Only the lines of the data below from the one with "UNK (R28). -/" through the one with "inductive Refusal where" are wanted. Repeat them exactly.

[Stored data]
○ ○ ○
-- ==== Sys2Proof/Machine/State.lean ====
section
/-! DEFINITION. The complete state of the c8emu CORE (10_state.md R12), as plain data, the state after reset (R32), and
the reasons a step can stop. -/

namespace Sys2Proof.Machine

/-- MEM as the list of its bytes that differ from what an unlisted address reads as, in rising order of address
(log 3; `Memory.wf` of Machine/Memory.lean says the form). -/
abbrev Memory := List Host.Cell

/-- FB by rows: `fb[y][x]` is the pixel in column x and row y, `true` when lit (10_state.md R24). -/
abbrev Frame := Vector (Vector Bool 64) 32

/-- The four fatal faults (60_exceptions.md R109, codes 2 to 5). -/
inductive FatalFault where
  | stackOverflow
  | stackUnderflow
  | addressOutOfRange
  | keyIndexOutOfRange
  deriving DecidableEq, Repr

/-- The report of an UnknownInstruction: the pair (A, w) "offered to the host" (60_exceptions.md R112). -/
structure Report where
  addr : Word
  word : Word
  deriving DecidableEq, Repr

/-- The state of the machine (10_state.md R12). The last four fields are the model's own: what the CORE has reported to
the host (log 7), which steps the environment takes next (log 1), and the bytes it supplies to RND (log 2). -/
structure State where
  /-- V0 to VF (R13); V15 is also the flag (R14). -/
  v : Vector Byte 16
  /-- I (R15). -/
  index : Word
  /-- pc (R16). -/
  pc : Word
  /-- The call-stack slots (R19). -/
  stack : Vector Word 16
  /-- sp, the slot of the most recent return address; 0 when the stack is empty (R19). -/
  sp : Fin 16
  /-- DT (R21). -/
  dt : Byte
  /-- ST (R22). -/
  st : Byte
  /-- MEM (R23). -/
  mem : Memory
  /-- FB (R24). -/
  fb : Frame
  /-- KEY, `true` when held down (R25). -/
  key : Vector Bool 16
  /-- HALT, 0 while running (R26). -/
  halt : BitVec 3
  /-- HALT_PC (R27). -/
  haltPc : Word
  /-- HALT_INFO (R27). -/
  haltInfo : Word
  /-- UNK (R28). -/
  unk : Bool
  /-- The reports emitted so far, newest first (60_exceptions.md R112). -/
  reports : List Report
  /-- The steps the environment takes next, first one first; when it is empty the next step is a Cycle
  (00_scope.md R8). -/
  schedule : List EnvStep
  /-- The bytes the environment has ready for RND, next one first (44_random.md R96). -/
  draws : List Byte
  /-- How many bytes RND has drawn; it indexes the free value `Config.drawByte`. -/
  drawCount : Nat
  deriving DecidableEq, Repr

/-- The reasons a step ends in a fault: NONE. A fatal fault of 60_exceptions.md R109 is TAKEN: it latches HALT, HALT_PC
and HALT_INFO (R111) and the step answers that next state, after which a Cycle changes nothing (R26). Nobody raises a
`Fault`, so there is nothing safe or unsafe to say of one (log 6). -/
inductive Fault
  deriving DecidableEq, Repr

/-- The reasons a step is refused. -/
inductive Refusal where
  /-- Raised only by an arm of `exec` whose instruction has no meaning yet; safe. No arm raises it: every instruction
  of the table has its meaning. -/
  | notModelled (mnemonic : String)
  deriving DecidableEq, Repr

/-- What a meaning answers. -/
abbrev Result := Host.Outcome State Fault Refusal

/-- The machine after construction and Initialize (10_state.md R32, 70_reset_and_hazards.md R134, R135). FB is
"created cleared". MEM and KEY are launch parameters there (R5): here nothing is listed in memory (log 3) and every key
is released, the spec's usual value (log 4); `launch` of Machine/External.lean takes both as arguments. -/
def State.reset : State where
  v := Vector.replicate 16 0
  index := 0
  pc := 0x200
  stack := Vector.replicate 16 0
  sp := 0
  dt := 0
  st := 0
  mem := []
  fb := Vector.replicate 32 (Vector.replicate 64 false)
  key := Vector.replicate 16 false
  halt := 0
  haltPc := 0
  haltInfo := 0
  unk := false
  reports := []
  schedule := []
  draws := []
  drawCount := 0

end Sys2Proof.Machine
end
○ ○ ○
Task solution
  /-- UNK (R28). -/
  unk : Bool
  /-- The reports emitted so far, newest first (60_exceptions.md R112). -/
  reports : List Report
  /-- The steps the environment takes next, first one first; when it is empty the next step is a Cycle
  (00_scope.md R8). -/
  schedule : List EnvStep
  /-- The bytes the environment has ready for RND, next one first (44_random.md R96). -/
  draws : List Byte
  /-- How many bytes RND has drawn; it indexes the free value `Config.drawByte`. -/
  drawCount : Nat
  deriving DecidableEq, Repr

/-- The reasons a step ends in a fault: NONE. A fatal fault of 60_exceptions.md R109 is TAKEN: it latches HALT, HALT_PC
and HALT_INFO (R111) and the step answers that next state, after which a Cycle changes nothing (R26). Nobody raises a
`Fault`, so there is nothing safe or unsafe to say of one (log 6). -/
inductive Fault
  deriving DecidableEq, Repr

/-- The reasons a step is refused. -/
inductive Refusal where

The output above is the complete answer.